Problem:
Before anything else, copy every record below exactly as it stands.

### Study material ###

/-- The elements and the squared error of one candidate exponent (R238). -/
def qTry (f mode : Nat) (xs : List (Bool × Nat × Int)) (draws : List Nat) (s : Int) : List Rounded × Dy :=
  let cs := List.zipWith (fun x d => roundSat f mode d x.1 x.2.1 (x.2.2 - s)) xs draws
  let err := (List.zip xs cs).foldl (fun acc p =>
    let v := (value f p.2.code).dy
    let d := Dy.add ⟨v.n, v.e + s⟩ ⟨if p.1.1 then (p.1.2.1 : Int) else -(p.1.2.1 : Int), p.1.2.2⟩
    Dy.add acc (Dy.mul d d)) (⟨0, 0⟩ : Dy)
  (cs, err)

/-- −127 … 127 clamp of a scale exponent. -/
def clampExp (x : Int) : Int := max (-127) (min 127 x)

/-- Quantises one block (R238). `draws` are the stochastic draws of its elements. -/
def quantise (f mode : Nat) (xs : List Val) (draws : List Nat) : QBlock :=
  let bad := xs.any fun v => match v with
    | .fin _ _ _ => false
    | _ => true
  if bad then { scale := 0xFF, codes := xs.map fun _ => 0, stats := [1, 0, 0, 0, 0, 0] }
  else
    let fs : List (Bool × Nat × Int) := xs.map fun v => match v with
      | .fin n m e => (n, m, e)
      | _ => (false, 0, 0)
    let nz := fs.filter fun x => x.2.1 != 0
    match nz with
    | [] => { scale := 0x7F, codes := xs.map fun _ => 0, stats := [0, 0, 0, 0, 1, 0] }
    | y :: ys =>
      let top := ys.foldl (fun a x => max a (log2Dy x.2.1 x.2.2)) (log2Dy y.2.1 y.2.2)
      let e0 := top - qEmax f
      let c := [clampExp (e0 - 1), clampExp e0, clampExp (e0 + 1)].eraseDups
      match c with
      | [] => { scale := 0x7F, codes := [], stats := noStats }
      | s0 :: rest =>
        let t0 := qTry f mode fs draws s0
        let best := rest.foldl (fun (b : Int × List Rounded × Dy) s =>
          let t := qTry f mode fs draws s
          if b.2.2.lt t.2 then b else (s, t)) (s0, t0)
        { scale := (best.1 + 127).toNat, codes := best.2.1.map (·.code),
          stats := best.2.1.foldl (fun a r => addStats a r.stats) noStats }

/-- round(value × 2^(scale − 127)) of a scaled element: VDQ, DEQUANT (R396, R409). -/
def dequant (qf f mode draw x scale : Nat) : Rounded :=
  if scale = 0xFF then nanResult f
  else match value qf x with
    | .fin n m e => roundTo f mode draw n m (e + scale - 127)
    | v => ofVal f mode draw v

end Sys2Proof.Machine
end

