/-- A fault response at the sequencer: a precise trap in user mode of a free leg, else as `seqFault` says (R106,
R152). 0x74 is a machine check of the partition (R103). -/
def State.seqRespFault (s : State) (c : CoreIx) (r : Req) (code entry level : Nat) : State :=
  let s := (s.upd c fun k => { k with seq := k.seq.release r.id s.chron, pipe := k.pipe.cancel r.id }).dropMate c r
  if code = 0x74 then (match s.partOf c with
    | some p => s.partFault p 0x74
    | none => s)
  else s.seqFault c code r.pc r.took r.va r.ia r.kind.wr (r.kind.right == .atomic) entry level

end Sys2Proof.Machine
end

###

Written solution:
/-- The elements and the squared error of one candidate exponent (R238). -/
def qTry (f mode : Nat) (xs : List (Bool × Nat × Int)) (draws : List Nat) (s : Int) : List Rounded × Dy :=
  let cs := List.zipWith (fun x d => roundSat f mode d x.1 x.2.1 (x.2.2 - s)) xs draws
  let err := (List.zip xs cs).foldl (fun acc p =>
    let v := (value f p.2.code).dy
    let d := Dy.add ⟨v.n, v.e + s⟩ ⟨if p.1.1 then (p.1.2.1 : Int) else -(p.1.2.1 : Int), p.1.2.2⟩
    Dy.add acc (Dy.mul d d)) (⟨0, 0⟩ : Dy)
  (cs, err)

/-- −127 … 127 clamp of a scale exponent. -/
def clampExp (x : Int) : Int := max (-127) (min 127 x)

/-- Quantises one block (R238). `draws` are the stochastic draws of its elements. -/
def quantise (f mode : Nat) (xs : List Val) (draws : List Nat) : QBlock :=
  let bad := xs.any fun v => match v with
    | .fin _ _ _ => false
    | _ => true
  if bad then { scale := 0xFF, codes := xs.map fun _ => 0, stats := [1, 0, 0, 0, 0, 0] }
  else
    let fs : List (Bool × Nat × Int) := xs.map fun v => match v with
      | .fin n m e => (n, m, e)
      | _ => (false, 0, 0)
    let nz := fs.filter fun x => x.2.1 != 0
    match nz with
    | [] => { scale := 0x7F, codes := xs.map fun _ => 0, stats := [0, 0, 0, 0, 1, 0] }
    | y :: ys =>
      let top := ys.foldl (fun a x => max a (log2Dy x.2.1 x.2.2)) (log2Dy y.2.1 y.2.2)
      let e0 := top - qEmax f
      let c := [clampExp (e0 - 1), clampExp e0, clampExp (e0 + 1)].eraseDups
      match c with
      | [] => { scale := 0x7F, codes := [], stats := noStats }
      | s0 :: rest =>
        let t0 := qTry f mode fs draws s0
        let best := rest.foldl (fun (b : Int × List Rounded × Dy) s =>
          let t := qTry f mode fs draws s
          if b.2.2.lt t.2 then b else (s, t)) (s0, t0)
        { scale := (best.1 + 127).toNat, codes := best.2.1.map (·.code),
          stats := best.2.1.foldl (fun a r => addStats a r.stats) noStats }

/-- round(value × 2^(scale − 127)) of a scaled element: VDQ, DEQUANT (R396, R409). -/
def dequant (qf f mode draw x scale : Nat) : Rounded :=
  if scale = 0xFF then nanResult f
  else match value qf x with
    | .fin n m e => roundTo f mode draw n m (e + scale - 127)
    | v => ofVal f mode draw v

end Sys2Proof.Machine
end

/-- A fault response at the sequencer: a precise trap in user mode of a free leg, else as `seqFault` says (R106,
R152). 0x74 is a machine check of the partition (R103). -/
def State.seqRespFault (s : State) (c : CoreIx) (r : Req) (code entry level : Nat) : State :=
  let s := (s.upd c fun k => { k with seq := k.seq.release r.id s.chron, pipe := k.pipe.cancel r.id }).dropMate c r
  if code = 0x74 then (match s.partOf c with
    | some p => s.partFault p 0x74
    | none => s)
  else s.seqFault c code r.pc r.took r.va r.ia r.kind.wr (r.kind.right == .atomic) entry level

end Sys2Proof.Machine
end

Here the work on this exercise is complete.